**Task instructions**
The answer should consist solely of the lines from the first one below through the line containing "table (R201). -/", copied exactly.

= Beginning of Section =

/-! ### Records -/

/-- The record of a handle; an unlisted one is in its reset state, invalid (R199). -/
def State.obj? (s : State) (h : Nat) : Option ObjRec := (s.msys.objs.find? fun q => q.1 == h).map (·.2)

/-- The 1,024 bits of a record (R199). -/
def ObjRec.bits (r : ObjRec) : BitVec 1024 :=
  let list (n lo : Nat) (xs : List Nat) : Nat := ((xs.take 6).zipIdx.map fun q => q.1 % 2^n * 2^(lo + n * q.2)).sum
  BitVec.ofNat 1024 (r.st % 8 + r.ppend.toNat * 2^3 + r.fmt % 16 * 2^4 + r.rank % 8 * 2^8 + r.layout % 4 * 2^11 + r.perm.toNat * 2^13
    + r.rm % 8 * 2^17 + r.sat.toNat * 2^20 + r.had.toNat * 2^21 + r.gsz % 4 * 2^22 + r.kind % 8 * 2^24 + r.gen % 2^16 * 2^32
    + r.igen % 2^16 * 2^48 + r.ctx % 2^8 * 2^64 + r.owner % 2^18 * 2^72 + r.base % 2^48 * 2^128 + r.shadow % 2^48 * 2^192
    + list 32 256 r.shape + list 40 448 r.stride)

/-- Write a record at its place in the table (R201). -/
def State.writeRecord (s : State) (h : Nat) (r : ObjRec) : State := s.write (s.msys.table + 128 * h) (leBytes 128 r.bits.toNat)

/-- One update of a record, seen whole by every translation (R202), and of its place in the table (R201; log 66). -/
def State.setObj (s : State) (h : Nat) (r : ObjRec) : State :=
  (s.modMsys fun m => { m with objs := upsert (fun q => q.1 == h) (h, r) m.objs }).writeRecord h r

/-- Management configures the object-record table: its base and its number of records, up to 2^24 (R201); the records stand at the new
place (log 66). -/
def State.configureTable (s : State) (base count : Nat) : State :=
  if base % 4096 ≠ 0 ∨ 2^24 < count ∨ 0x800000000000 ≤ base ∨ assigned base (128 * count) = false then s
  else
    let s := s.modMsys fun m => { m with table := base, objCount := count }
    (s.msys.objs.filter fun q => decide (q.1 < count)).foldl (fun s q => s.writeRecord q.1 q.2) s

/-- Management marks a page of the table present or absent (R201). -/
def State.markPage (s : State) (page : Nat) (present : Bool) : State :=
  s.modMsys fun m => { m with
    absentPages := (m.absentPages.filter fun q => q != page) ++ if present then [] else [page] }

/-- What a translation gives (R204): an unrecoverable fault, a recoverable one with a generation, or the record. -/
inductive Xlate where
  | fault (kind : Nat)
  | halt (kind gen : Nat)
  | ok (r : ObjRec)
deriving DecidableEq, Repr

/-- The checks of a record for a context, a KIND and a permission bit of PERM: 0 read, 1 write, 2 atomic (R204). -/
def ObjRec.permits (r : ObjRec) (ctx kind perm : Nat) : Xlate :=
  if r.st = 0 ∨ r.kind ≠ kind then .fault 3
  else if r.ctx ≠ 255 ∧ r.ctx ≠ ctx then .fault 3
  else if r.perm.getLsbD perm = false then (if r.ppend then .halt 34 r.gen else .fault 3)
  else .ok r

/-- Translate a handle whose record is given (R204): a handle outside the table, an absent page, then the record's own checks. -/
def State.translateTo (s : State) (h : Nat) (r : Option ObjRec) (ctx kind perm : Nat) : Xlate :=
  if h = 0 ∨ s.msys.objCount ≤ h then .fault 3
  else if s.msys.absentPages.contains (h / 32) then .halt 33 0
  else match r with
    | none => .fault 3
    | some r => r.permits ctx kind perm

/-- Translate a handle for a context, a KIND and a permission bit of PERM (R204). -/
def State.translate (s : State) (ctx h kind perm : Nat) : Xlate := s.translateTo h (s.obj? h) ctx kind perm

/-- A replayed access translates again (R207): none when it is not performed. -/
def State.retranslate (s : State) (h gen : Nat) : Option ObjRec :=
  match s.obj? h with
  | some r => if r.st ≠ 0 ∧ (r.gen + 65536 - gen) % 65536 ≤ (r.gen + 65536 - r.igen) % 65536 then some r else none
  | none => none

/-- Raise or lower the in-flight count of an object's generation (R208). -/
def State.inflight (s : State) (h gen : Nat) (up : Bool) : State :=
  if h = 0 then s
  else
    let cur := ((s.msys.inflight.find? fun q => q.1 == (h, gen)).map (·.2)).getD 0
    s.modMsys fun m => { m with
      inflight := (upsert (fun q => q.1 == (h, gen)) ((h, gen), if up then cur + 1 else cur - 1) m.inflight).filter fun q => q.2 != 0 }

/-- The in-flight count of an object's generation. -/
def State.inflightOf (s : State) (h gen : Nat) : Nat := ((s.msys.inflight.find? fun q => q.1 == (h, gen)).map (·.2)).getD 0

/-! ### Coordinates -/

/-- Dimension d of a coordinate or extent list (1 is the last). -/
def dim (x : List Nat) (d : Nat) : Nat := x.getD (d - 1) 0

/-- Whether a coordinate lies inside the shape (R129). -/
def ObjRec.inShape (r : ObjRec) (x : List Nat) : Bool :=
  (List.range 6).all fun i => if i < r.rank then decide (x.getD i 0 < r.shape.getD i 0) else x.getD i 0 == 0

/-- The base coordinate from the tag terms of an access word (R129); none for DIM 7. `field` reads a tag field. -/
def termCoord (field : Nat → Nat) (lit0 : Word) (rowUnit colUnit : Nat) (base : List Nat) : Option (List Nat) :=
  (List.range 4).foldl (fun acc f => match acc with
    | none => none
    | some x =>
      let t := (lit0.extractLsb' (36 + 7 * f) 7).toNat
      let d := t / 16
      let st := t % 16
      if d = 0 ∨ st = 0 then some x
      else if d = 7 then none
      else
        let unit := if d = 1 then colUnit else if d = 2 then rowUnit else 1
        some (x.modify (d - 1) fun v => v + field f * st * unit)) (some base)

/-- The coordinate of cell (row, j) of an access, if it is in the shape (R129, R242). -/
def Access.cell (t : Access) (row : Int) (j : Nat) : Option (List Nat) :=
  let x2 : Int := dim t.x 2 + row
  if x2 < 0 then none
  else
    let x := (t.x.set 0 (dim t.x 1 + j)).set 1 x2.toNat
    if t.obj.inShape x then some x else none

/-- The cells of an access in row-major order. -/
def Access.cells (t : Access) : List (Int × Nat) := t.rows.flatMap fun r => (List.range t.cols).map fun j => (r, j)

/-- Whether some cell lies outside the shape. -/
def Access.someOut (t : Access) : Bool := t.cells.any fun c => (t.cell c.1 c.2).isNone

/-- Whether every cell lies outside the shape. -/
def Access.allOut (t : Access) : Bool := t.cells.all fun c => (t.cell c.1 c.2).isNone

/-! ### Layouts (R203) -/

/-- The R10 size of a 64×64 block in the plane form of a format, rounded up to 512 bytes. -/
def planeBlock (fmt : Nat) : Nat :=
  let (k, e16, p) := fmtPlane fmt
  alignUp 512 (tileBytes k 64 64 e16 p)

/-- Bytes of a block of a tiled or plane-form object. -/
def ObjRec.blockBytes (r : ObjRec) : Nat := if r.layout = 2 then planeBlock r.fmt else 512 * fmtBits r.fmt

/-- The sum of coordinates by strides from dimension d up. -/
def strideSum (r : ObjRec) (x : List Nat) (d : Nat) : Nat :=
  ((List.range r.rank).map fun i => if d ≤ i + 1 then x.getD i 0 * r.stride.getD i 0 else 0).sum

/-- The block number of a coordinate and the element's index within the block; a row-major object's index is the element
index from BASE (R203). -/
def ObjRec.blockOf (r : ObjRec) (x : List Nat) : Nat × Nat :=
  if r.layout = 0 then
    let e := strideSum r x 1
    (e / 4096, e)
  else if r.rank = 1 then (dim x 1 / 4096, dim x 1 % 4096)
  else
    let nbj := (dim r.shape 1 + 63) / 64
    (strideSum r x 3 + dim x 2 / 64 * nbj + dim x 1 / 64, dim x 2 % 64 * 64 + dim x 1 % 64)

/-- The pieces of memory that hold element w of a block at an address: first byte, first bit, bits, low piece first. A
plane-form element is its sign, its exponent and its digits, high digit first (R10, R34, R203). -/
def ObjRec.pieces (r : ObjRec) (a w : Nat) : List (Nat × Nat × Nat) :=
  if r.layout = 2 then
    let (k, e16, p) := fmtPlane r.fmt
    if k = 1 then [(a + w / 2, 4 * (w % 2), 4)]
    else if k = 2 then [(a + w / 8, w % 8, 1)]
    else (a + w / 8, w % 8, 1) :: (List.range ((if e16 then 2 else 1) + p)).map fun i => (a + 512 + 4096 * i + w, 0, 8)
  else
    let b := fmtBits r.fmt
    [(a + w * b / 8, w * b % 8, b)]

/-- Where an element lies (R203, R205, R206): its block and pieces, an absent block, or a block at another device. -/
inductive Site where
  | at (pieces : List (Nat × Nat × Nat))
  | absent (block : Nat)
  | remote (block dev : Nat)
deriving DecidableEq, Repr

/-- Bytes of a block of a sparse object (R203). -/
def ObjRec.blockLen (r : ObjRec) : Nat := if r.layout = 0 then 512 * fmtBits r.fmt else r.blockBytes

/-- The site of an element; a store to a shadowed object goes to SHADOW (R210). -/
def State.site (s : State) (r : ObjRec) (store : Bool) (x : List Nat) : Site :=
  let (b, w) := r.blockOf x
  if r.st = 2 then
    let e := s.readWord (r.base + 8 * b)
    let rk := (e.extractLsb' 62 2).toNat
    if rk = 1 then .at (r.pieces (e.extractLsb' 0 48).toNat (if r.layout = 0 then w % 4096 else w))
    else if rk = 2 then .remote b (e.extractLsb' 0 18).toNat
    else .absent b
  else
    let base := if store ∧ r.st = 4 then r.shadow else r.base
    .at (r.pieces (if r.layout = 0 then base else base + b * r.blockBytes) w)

= End of Section =

**Answer to this task**
/-! ### Records -/

/-- The record of a handle; an unlisted one is in its reset state, invalid (R199). -/
def State.obj? (s : State) (h : Nat) : Option ObjRec := (s.msys.objs.find? fun q => q.1 == h).map (·.2)

/-- The 1,024 bits of a record (R199). -/
def ObjRec.bits (r : ObjRec) : BitVec 1024 :=
  let list (n lo : Nat) (xs : List Nat) : Nat := ((xs.take 6).zipIdx.map fun q => q.1 % 2^n * 2^(lo + n * q.2)).sum
  BitVec.ofNat 1024 (r.st % 8 + r.ppend.toNat * 2^3 + r.fmt % 16 * 2^4 + r.rank % 8 * 2^8 + r.layout % 4 * 2^11 + r.perm.toNat * 2^13
    + r.rm % 8 * 2^17 + r.sat.toNat * 2^20 + r.had.toNat * 2^21 + r.gsz % 4 * 2^22 + r.kind % 8 * 2^24 + r.gen % 2^16 * 2^32
    + r.igen % 2^16 * 2^48 + r.ctx % 2^8 * 2^64 + r.owner % 2^18 * 2^72 + r.base % 2^48 * 2^128 + r.shadow % 2^48 * 2^192
    + list 32 256 r.shape + list 40 448 r.stride)

/-- Write a record at its place in the table (R201). -/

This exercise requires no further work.